_Material shown:_
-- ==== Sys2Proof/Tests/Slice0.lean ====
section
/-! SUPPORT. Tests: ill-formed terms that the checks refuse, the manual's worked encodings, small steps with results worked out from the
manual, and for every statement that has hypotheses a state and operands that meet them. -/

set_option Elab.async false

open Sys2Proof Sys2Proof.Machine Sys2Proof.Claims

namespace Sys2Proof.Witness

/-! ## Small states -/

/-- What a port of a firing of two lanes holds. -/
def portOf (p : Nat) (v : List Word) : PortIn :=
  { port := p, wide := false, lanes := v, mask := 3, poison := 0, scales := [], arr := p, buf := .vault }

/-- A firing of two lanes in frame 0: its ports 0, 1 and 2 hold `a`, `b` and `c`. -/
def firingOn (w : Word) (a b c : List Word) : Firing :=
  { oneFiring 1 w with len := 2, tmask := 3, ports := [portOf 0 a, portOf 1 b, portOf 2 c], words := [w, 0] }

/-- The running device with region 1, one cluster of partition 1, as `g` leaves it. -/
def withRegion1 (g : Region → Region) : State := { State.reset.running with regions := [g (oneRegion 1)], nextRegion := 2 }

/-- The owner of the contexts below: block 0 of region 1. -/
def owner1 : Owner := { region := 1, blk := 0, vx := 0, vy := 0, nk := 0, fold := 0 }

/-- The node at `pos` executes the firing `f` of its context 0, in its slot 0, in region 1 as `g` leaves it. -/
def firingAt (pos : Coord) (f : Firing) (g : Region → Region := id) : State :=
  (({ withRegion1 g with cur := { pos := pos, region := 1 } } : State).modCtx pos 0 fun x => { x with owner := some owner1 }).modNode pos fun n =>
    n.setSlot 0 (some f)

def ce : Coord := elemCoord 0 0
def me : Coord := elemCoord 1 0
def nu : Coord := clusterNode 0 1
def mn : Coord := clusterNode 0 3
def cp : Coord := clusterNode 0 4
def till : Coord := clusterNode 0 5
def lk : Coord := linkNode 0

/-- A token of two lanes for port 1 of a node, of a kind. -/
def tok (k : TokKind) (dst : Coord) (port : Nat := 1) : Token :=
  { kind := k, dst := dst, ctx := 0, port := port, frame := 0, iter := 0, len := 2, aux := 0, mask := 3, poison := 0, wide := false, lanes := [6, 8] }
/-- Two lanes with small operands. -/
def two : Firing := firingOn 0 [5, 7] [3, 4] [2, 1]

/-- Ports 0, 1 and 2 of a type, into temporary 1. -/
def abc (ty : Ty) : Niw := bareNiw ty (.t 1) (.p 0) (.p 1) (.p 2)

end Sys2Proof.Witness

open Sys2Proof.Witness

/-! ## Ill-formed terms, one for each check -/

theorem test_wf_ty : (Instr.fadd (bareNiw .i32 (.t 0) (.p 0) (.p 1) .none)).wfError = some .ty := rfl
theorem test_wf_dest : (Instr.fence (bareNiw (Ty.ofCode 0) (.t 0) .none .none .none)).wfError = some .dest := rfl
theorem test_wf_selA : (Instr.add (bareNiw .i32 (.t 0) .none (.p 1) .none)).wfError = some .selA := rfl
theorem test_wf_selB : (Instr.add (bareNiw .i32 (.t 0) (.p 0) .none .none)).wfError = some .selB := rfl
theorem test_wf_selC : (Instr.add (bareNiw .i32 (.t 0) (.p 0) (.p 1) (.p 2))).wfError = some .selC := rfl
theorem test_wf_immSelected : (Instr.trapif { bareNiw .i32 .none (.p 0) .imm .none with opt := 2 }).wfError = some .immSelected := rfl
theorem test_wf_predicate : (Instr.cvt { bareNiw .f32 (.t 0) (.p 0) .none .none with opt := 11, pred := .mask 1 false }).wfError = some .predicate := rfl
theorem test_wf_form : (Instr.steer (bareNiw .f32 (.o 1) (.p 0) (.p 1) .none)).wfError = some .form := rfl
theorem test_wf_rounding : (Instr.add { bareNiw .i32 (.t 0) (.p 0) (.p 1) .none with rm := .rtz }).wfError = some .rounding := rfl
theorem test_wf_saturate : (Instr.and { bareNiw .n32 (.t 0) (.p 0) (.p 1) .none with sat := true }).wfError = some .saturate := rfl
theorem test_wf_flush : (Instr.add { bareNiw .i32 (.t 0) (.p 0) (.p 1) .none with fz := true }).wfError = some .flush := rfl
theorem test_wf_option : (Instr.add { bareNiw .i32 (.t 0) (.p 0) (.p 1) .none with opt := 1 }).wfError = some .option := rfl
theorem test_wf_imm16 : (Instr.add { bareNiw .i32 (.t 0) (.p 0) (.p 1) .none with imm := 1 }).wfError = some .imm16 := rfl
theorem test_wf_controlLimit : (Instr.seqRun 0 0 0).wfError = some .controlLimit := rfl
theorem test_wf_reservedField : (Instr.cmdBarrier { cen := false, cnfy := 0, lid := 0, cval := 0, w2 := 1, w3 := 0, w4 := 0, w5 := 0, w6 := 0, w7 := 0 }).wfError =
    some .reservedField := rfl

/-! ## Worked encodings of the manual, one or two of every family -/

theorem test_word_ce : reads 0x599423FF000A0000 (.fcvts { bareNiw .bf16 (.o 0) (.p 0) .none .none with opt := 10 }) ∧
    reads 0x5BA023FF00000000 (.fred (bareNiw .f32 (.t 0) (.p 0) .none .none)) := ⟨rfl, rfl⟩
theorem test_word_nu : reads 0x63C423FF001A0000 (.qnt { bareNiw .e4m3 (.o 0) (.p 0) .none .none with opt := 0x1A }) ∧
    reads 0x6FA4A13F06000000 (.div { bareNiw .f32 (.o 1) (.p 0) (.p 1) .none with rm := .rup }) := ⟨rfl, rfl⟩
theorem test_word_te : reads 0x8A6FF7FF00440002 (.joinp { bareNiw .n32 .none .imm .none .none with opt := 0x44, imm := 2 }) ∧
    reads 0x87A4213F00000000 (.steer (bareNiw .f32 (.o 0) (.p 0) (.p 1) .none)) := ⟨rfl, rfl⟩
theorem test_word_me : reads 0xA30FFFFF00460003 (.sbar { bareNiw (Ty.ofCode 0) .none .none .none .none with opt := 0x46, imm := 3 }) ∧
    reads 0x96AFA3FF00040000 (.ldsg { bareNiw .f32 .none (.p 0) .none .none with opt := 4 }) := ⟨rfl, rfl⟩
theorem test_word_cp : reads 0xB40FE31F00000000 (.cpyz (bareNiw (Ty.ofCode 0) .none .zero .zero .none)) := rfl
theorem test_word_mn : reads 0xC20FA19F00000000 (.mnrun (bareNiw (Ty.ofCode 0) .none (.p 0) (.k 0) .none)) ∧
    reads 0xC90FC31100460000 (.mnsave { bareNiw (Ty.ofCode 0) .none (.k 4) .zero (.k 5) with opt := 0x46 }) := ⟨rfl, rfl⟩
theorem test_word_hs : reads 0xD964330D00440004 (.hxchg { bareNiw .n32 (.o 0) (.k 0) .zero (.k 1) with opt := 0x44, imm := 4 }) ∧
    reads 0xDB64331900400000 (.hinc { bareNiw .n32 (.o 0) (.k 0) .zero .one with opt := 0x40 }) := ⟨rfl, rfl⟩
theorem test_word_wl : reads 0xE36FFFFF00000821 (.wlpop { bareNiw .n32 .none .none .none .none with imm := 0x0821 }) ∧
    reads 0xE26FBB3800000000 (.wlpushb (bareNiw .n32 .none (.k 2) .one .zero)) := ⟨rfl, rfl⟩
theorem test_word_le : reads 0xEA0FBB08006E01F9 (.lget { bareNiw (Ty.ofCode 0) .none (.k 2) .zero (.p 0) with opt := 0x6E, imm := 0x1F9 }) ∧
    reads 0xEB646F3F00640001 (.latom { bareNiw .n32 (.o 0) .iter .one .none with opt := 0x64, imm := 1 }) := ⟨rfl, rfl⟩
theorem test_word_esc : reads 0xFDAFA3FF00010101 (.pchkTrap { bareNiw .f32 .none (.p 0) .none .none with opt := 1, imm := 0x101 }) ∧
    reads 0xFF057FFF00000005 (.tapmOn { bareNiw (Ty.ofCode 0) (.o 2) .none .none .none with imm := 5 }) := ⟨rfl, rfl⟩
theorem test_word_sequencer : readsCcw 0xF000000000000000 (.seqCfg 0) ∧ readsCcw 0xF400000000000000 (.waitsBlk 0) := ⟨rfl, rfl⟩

_Exercise details:_ Your task is to transcribe, with no changes, only the lines of the listing above that lie between the line holding "theorem test_wf_controlLimit : (Instr.seqRun" and the line holding "theorem test_word_ce : reads", inclusive.

_Solution to this problem:_
theorem test_wf_controlLimit : (Instr.seqRun 0 0 0).wfError = some .controlLimit := rfl
theorem test_wf_reservedField : (Instr.cmdBarrier { cen := false, cnfy := 0, lid := 0, cval := 0, w2 := 1, w3 := 0, w4 := 0, w5 := 0, w6 := 0, w7 := 0 }).wfError =
    some .reservedField := rfl

/-! ## Worked encodings of the manual, one or two of every family -/

theorem test_word_ce : reads 0x599423FF000A0000 (.fcvts { bareNiw .bf16 (.o 0) (.p 0) .none .none with opt := 10 }) ∧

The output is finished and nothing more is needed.